Anderson has spoken before the United Nations Working Group on Indigenous Populations. Together with Rex Wild QC, she co-authored the 2007 Little Children Are Sacred report on child abuse in the Northern Territory.

Anderson is the chairperson of the Lowitja Institute, Australia's national institute for Aboriginal and Torres Strait Islander health research. She was co-chair on the Referendum Council which consulted with hundreds of indigenous people to deliver the historic Uluru Statement from the Heart in May 2017. Anderson has also served continuously on the board of Literacy for Life Foundation, a charity which boosts literacy rates among First Nations adults through community-led adult literacy campaigns, since 2013.
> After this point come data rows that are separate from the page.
-- ==== Sys2Proof/Machine/BitPacker.lean ====
section
/-! DEFINITION. The bit packer (spec/47_bit_packer.md): PUT, the trailer, FINALIZE (R40, R113..R115). -/

namespace Sys2Proof.Machine

/-- PACK_WORD_BITS (R2). -/
def packBits (s : State) : Nat :=
  s.cfg.packWord.bits

/-- Write the bytes `j .. j+k-1` of the accumulator, low byte first (R113). -/
def outBytes (acc : BitVec 64) (j : Nat) : Nat → State → Res Unit
  | 0, s => .ok () s
  | k + 1, s => (outByte (acc.extractLsb' (8 * j) 8) s).bind fun _ s => outBytes acc (j + 1) k s

/-- `pacc <- pacc >> n; pn <- pn - n` (R113, R115). -/
def dropPacked (n : Nat) (s : State) : State :=
  { s with pk := { s.pk with pacc := s.pk.pacc >>> n, pn := s.pk.pn - BitVec.ofNat 7 n } }

/-- The flush loop of PUT (R113), at most `k` words: `pn` is 7 bits and a word at least 8, so 16 suffice. -/
def flushWords : Nat → State → Res Unit
  | 0, s => .ok () s
  | k + 1, s =>
    if packBits s ≤ s.pk.pn.toNat then
      (outBytes s.pk.pacc 0 (packBits s / 8) s).bind fun _ s =>
      flushWords k (dropPacked (packBits s) s)
    else .ok () s

/-- The first three lines of PUT (R113): append the low `n` bits of `v` to the accumulator. -/
def accumulate (v n : Nat) (s : State) : State :=
  { s with pk := { s.pk with
    pacc   := s.pk.pacc ||| (BitVec.ofNat 64 (v % 2 ^ n) <<< s.pk.pn.toNat)
    pn     := s.pk.pn + BitVec.ofNat 7 n
    ptotal := s.pk.ptotal + BitVec.ofNat 32 n } }

/-- `Put(v, n)` (R113). -/
def putBits (v n : Nat) (s : State) : Res Unit :=
  flushWords 16 (accumulate v n s)

/-- `Trailer()` (R114). -/
def putTrailer (s : State) : Res Unit :=
  (putBits 0 3 s).bind fun _ s =>
  (putBits 0 ((8 - s.pk.pn.toNat % 8) % 8) s).bind fun _ s =>
  (putBits 0x00 8 s).bind fun _ s =>
  (putBits 0x00 8 s).bind fun _ s =>
  (putBits 0xFF 8 s).bind fun _ s =>
  putBits 0xFF 8 s

/-- The last loop of FINALIZE (R115), at most `k` bytes. -/
def flushBytes : Nat → State → Res Unit
  | 0, s => .ok () s
  | k + 1, s =>
    if 0 < s.pk.pn.toNat then
      (outByte (s.pk.pacc.extractLsb' 0 8) s).bind fun _ s => flushBytes k (dropPacked 8 s)
    else .ok () s

/-- `Finalize()` (R115): the trailer is written when bits are left over or the input is empty (C6). -/
def finalizePacker (s : State) : Res Unit :=
  (if 0 < s.pk.pn.toNat ∨ s.inLen = 0 then putTrailer s else .ok () s).bind fun _ s =>
  flushBytes 16 s

/-! ## The meanings -/

/-- PUT N (R113): the value is the issued operand (log 6). -/
def execPut (n : BitVec 6) (s : State) : Out :=
  (putBits s.uop.opVal.toNat n.toNat s).out

/-- FINALIZE (R115). -/
def execFinalize (s : State) : Out :=
  (finalizePacker s).out

end Sys2Proof.Machine
end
In May 2020 Anderson delivered the Lowitja O'Donoghue Oration at the Don Dunstan Foundation.

==Works==
- Priorities in Aboriginal health (1995) Aboriginal Health: Social and cultural transitions, 29-31.
- Anderson, Pat. "Aboriginal health : social and cultural transition"
- Northern Territory. Board of Inquiry into the Protection of Aboriginal Children from Sexual Abuse. "Ampe Akelyernemane Meke Mekarle: Little Children Are Sacred"
- Research for a better future (2011), keynote address to 3rd Aboriginal health research conference.
- Beetson, J., Shwartz, M. Anderson, P. (7 December 2022), "'A life changing experience': how adult literacy programs can keep First Nations people out of the criminal justice system", The Conversation

==Awards==
- 2007 Northern Territory Senior Australian of the Year
- 2007 Sidney Sax Public Health Medal - Public Health Association of Australia
- 2012 Human Rights Community Individual Award (Tony Fitzgerald Memorial Award)
- 2013 Honorary doctorate - Flinders University
- 2014 Officer of the Order of Australia (AO) for distinguished service to the Indigenous community as a social justice advocate
- 2015 Winner, public policy category, Australian Financial Review and Westpac 100 Women of Influence Awards
- 2016 Human Rights Medal - Australian Human Rights Commission
- 2017 Doctor of Medical Science honoris causa - Edith Cowan University
- 2018 NAIDOC Lifetime Achievement Award, for decades of advocacy for First Nations people
- 2018 Honorary doctorate in Law, University of NSW, in recognition of her lifetime campaign for social justice
- 2021 ACT's Senior Australian of the Year, "for her work in advancing the health of Indigenous people"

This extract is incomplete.